Making it Easier on Your Brain

When shooters intently watch the KSRs and they find their brain in a situation that it has seen perfectly executed over and over, two things happen:

It is easier for the shooter to visualize in detail how and where the shooter wants the brain to bring the shot together. Both sides of the brain are involved with the shot and have a very specific task as the shot comes together, making it easier for the shooter to slip into the zone shot after shot!

The criticizing left brain is programmed to see the target on the correct side of the barrel and send the shot when the speed is matched. This frees up the right brain to adjust the lead while matching the speed.

After you match the speed and take the shot, everything is moving in slow motion.

If the shooter breaks the target, he can replicate it. If not, the reason for the miss is so blatantly obvious that a shooter can easily correct it on the next shot.

Prediction and Committment

The key to being able to execute this in practice and eventually on game day is twofold. The shooter must predict in detail how they want the shot to come together and they then must commit to the shot according to their plan.

It is the prediction and then the execution that sends a successful shot to the long-term memory. Any success without a detailed and committed prediction will simply be a product of how well you felt that day. You will forget it because it remains in your short-term memory!

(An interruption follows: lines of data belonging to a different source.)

-- ==== Sys2Proof/Machine/Operands.lean ====
section
/-! DEFINITION. Operand assembly and number formats: byte and BE32 (spec 00_scope.md R10), the encoder's byte slots
(30_encoding.md R60), the digits of a chunk (41_encoder.md R74) and the decoder's fold (42_decoder.md R88, R95). -/

namespace Sys2Proof.Machine

/-- byte(V, i): bits 31-8i down to 24-8i; byte 0 is the most significant (00_scope.md R10). -/
def byteAt (v : Chunk) (i : Nat) : Byte := v.extractLsb' (24 - 8 * i) 8

/-- The four bytes of a value, most significant first (20_memory.md R37). -/
def bytesOf (v : Chunk) : List Byte := [byteAt v 0, byteAt v 1, byteAt v 2, byteAt v 3]

/-- BE32(b0, b1, b2, b3) (00_scope.md R10). -/
def be32 (b0 b1 b2 b3 : Byte) : Chunk :=
  BitVec.ofNat 32 (b0.toNat * 2 ^ 24 + b1.toNat * 2 ^ 16 + b2.toNat * 2 ^ 8 + b3.toNat)

/-- Byte `b` placed in byte slot `c` of a chunk: `v OR (zext_32(b) << (24 - 8c))` (41_encoder.md R75). -/
def placeByte (v : Chunk) (c : Nat) (b : Byte) : Chunk := v ||| (b.setWidth 32 <<< (24 - 8 * c))

/-- EncodeDigits(V), most significant first (41_encoder.md R74). -/
def encodeDigits (v : Chunk) : List Digit :=
  [v.toNat / 85 ^ 4,
   v.toNat % 85 ^ 4 / 85 ^ 3,
   v.toNat % 85 ^ 3 / 85 ^ 2,
   v.toNat % 85 ^ 2 / 85,
   v.toNat % 85].map (BitVec.ofNat 7)

/-- EncodeSyms(V) (41_encoder.md R74). -/
def encodeSyms (v : Chunk) : List Byte := (encodeDigits v).map fwd

/-- One fold step at 33 bits: `zext_33(acc) * 85 + zext_33(val)` (42_decoder.md R88). -/
def foldStep (acc : Chunk) (val : Digit) : Fold := acc.setWidth 33 * 85#33 + val.setWidth 33

/-- A tail's fold over `m` padding symbols of value 84, in closed form: `zext_33(acc)*85^m + (85^m - 1)`
(42_decoder.md R95). -/
def foldPadded (acc : Chunk) (m : Nat) : Fold :=
  acc.setWidth 33 * BitVec.ofNat 33 (85 ^ m) + BitVec.ofNat 33 (85 ^ m - 1)

end Sys2Proof.Machine
end

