-- ==== Sys2Proof/Certificates/Slice0/Obligations.lean ====
section
/-! DEFINITION. Statements for the provers. Each formalises rules of the spec; its docstring says which. -/

open Sys2Proof Sys2Proof.Machine

/-! ## Encoding -/

/-- R50, R54, R62: decoding what a well-formed operation is made by gives it back, at every operand. -/
def Obligations.EncodedOperationDecodesBack : Prop :=
  ∀ i : Instr, i.WellFormed → decode (encode i) = i

/-- R62, R63, R64: every offer on every port decodes to a well-formed operation, which is made by that offer alone. -/
def Obligations.DecodedOfferEncodesBack : Prop :=
  ∀ o : Offer, (decode o).WellFormed ∧ encode (decode o) = o

/-- R62: the opcode table is total and unambiguous: an offer is selected by exactly one row, that of its operation. -/
def Obligations.OpcodeTableSelectsOneRow : Prop :=
  ∀ o : Offer, opcodeTable.filter (fun r => r.selects o) = [opcodeRow (decode o)]

/-- R54: the reading of every word on `dec_in` and on `enc_in`, by its bits. -/
def Obligations.InputWordsClassified : Prop :=
  ∀ w : InWord,
    decode (.decIn w) =
      (if w.getLsbD 8 = true then .decEnd (w.extractLsb' 0 8)
       else if w.extractLsb' 0 8 = 0x20#8 then .decSpace
       else .decData (w.extractLsb' 0 8)) ∧
    decode (.encIn w) =
      (if w.getLsbD 8 = true then .encEnd (w.extractLsb' 0 8) else .encData (w.extractLsb' 0 8))

/-- R62, R65: words written out from the assembler table decode to their operations, and bits no port carries are
rejected by name. -/
def Obligations.WrittenWordsDecode : Prop :=
  decodeBits .encIn 0x061 = .ok (.encData 0x61) ∧ decodeBits .encIn 0x100 = .ok (.encEnd 0) ∧
  decodeBits .decIn 0x020 = .ok .decSpace ∧ decodeBits .decIn 0x056 = .ok (.decData 0x56) ∧
  decodeBits .decIn 0x1FF = .ok (.decEnd 0xFF) ∧ decodeBits .lutFwdIdx 31 = .ok (.lutFwd 31) ∧
  decodeBits .lutRevSym 0x7E = .ok (.lutRev 0x7E) ∧ decodeBits .encOut 0 = .ok .encPop ∧
  decodeBits .decOut 0 = .ok .decPop ∧ decodeBits .rst 1 = .ok .rst ∧
  decodeBits .encIn 0x200 = .error .wordTooWide ∧ decodeBits .rst 0 = .error .rstLow

/-- R65: a well-formed operation printed as an assembler line is read back as that operation; an END word with a
nonzero reserved field has no line. (The text form's blanks and digits are the model's choice: log entry 12.) -/
def Obligations.PrintedOperationAssemblesBack : Prop :=
  ∀ i : Instr, i.WellFormed →
    if reservedZero i = true then ∃ line, printOp i = some line ∧ assembleLine line = some [.op i]
    else printOp i = none

/-- R55: the fields of DATA and END output words, and the four END words. -/
def Obligations.OutputWordFields : Prop :=
  (∀ d : Byte, outKind (dataW d) = false ∧ outStatus (dataW d) = 0b00 ∧ outData (dataW d) = d ∧
    (dataW d).toNat = d.toNat) ∧
  (∀ st : Status, outKind (endW st) = true ∧ outStatus (endW st) = st.code ∧ outData (endW st) = 0x00 ∧
    (endW st).toNat = 0x400 + st.code.toNat * 0x100) ∧
  endW .ok = 0x400 ∧ endW .okWrapped = 0x500 ∧ endW .invalidSymbol = 0x600 ∧ endW .overflow = 0x700

/-- R53: an END beat with any D behaves like one with D = 0x00, on both channels and in every state. -/
def Obligations.ReservedFieldIgnored : Prop :=
  ∀ (r : Byte) (s : State),
    exec (decode (.encIn (inWord true r))) s = exec (decode (.encIn (inWord true 0x00))) s ∧
    exec (decode (.decIn (inWord true r))) s = exec (decode (.decIn (inWord true 0x00))) s

/-- R12, R13, R120: a step runs the operation the moving agent offers, and an agent with nothing to offer changes
nothing but the turn. (Who moves is the model's choice: log entry 2.) -/
def Obligations.StepRunsTheOfferedOperation : Prop :=
  ∀ s : State,
    (∀ o os, s.agents[s.actor]? = some (o :: os) → step s = exec (decode o) s) ∧
    ((s.agents[s.actor]? = none ∨ s.agents[s.actor]? = some []) → step s = .next { s with turn := s.turn.tail })

/-- The host's entry (log entry 8): where a table word decodes, placing it makes the next step run it, and the
hardware's own state is as before. -/
def Obligations.PlacedTableWordRunsNext : Prop :=
  ∀ (s : State) (nbits w : Nat) (i : Instr), decodeTableWord nbits w = some i →
    step (s.withFetchWord nbits w) = exec i (s.withFetchWord nbits w) ∧
    SameEnc s (s.withFetchWord nbits w) ∧ SameDec s (s.withFetchWord nbits w) ∧
    SameParams s (s.withFetchWord nbits w) ∧ (s.withFetchWord nbits w).returned = s.returned
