-- ==== Sys2Proof/Laws/Program.lean ====
section
/-! SUPPORT. Spec lemmas of runs of programs and of the consumers' readings: what a run's step does, what it offers, and
how the readings of 43_stream_control.md R108 grow. -/

namespace Sys2Proof.Machine

/-! ## A run's step -/

/-- Everything a step of a run can do when it answers a run. -/
theorem runStep_next {r r' : ProgramRun} (h : runStep r = .next r') :
    ∃ t, step r.offered = .next t ∧ r' = r.advance t := by
  unfold runStep at h
  split at h <;> cases h
  exact ⟨_, ‹_›, rfl⟩

/-- Placing the offer leaves every field but the agents' lists. -/
theorem ProgramRun.offered_eq (r : ProgramRun) : r.offered = { r.state with agents := r.offered.agents } := by
  unfold ProgramRun.offered
  split <;> rfl

theorem ProgramRun.offered_actor (r : ProgramRun) : r.offered.actor = r.state.actor := by
  rw [ProgramRun.offered_eq]
  rfl

/-- The machine's step runs the moving agent's next offer. -/
theorem ProgramRun.fetch_offered (r : ProgramRun) : fetch r.offered = (r.nextOffer r.state.actor).map decode := by
  unfold ProgramRun.offered
  split
  · next h => rw [fetch_placeOffer, h]; rfl
  · next h =>
    cases ho : offerOf r.state.agents r.state.actor with
    | some o => simp [fetch, ProgramRun.nextOffer, ho]
    | none =>
      cases hn : r.nextOffer r.state.actor with
      | none => simp [fetch, ho]
      | some o => exact absurd hn (h o ho)

@[simp] theorem ProgramRun.advance_state (r : ProgramRun) (t : State) : (r.advance t).state = t := by
  unfold ProgramRun.advance
  split <;> rfl

/-! ## The consumers' readings -/

theorem frameResults_append (b : List Byte) (es fs : List ChannelEvent) :
    frameResults b (es ++ fs) = frameResults b es ++ frameResults (openBytes b es) fs := by
  induction es generalizing b with
  | nil => rfl
  | cons e es ih =>
    cases e with
    | cut => exact ih []
    | word w =>
      simp only [List.cons_append, frameResults, openBytes]
      split
      · rw [ih, List.cons_append]
      · exact ih _

theorem openBytes_append (b : List Byte) (es fs : List ChannelEvent) :
    openBytes b (es ++ fs) = openBytes (openBytes b es) fs := by
  induction es generalizing b with
  | nil => rfl
  | cons e es ih =>
    cases e with
    | cut => exact ih []
    | word w =>
      simp only [List.cons_append, openBytes]
      split <;> exact ih _

theorem wordsSinceCut_word (es : List ChannelEvent) (w : OutWord) :
    wordsSinceCut (es ++ [.word w]) = wordsSinceCut es ++ [w] := by
  simp [wordsSinceCut]

theorem wordsSinceCut_cut (es : List ChannelEvent) : wordsSinceCut (es ++ [.cut]) = [] := by
  simp [wordsSinceCut]

theorem completeFrames_append (us ws : List OutWord) :
    completeFrames (us ++ ws) = completeFrames us + completeFrames ws := by
  simp [completeFrames]

end Sys2Proof.Machine
end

This is why you can go out to a troubled shot and after eight to ten shots you can “find it” and repeatedly hit the target over and over again. When you see the target next, it’s as if you never practiced it. It stayed in your short-term memory due to no prediction. And without a prediction, there’s nothing to commit to but the lead!

So you experienced what the short-term memory does best. When it takes on another task, it forgets what it was just doing. Prediction and then execution create long-term memory.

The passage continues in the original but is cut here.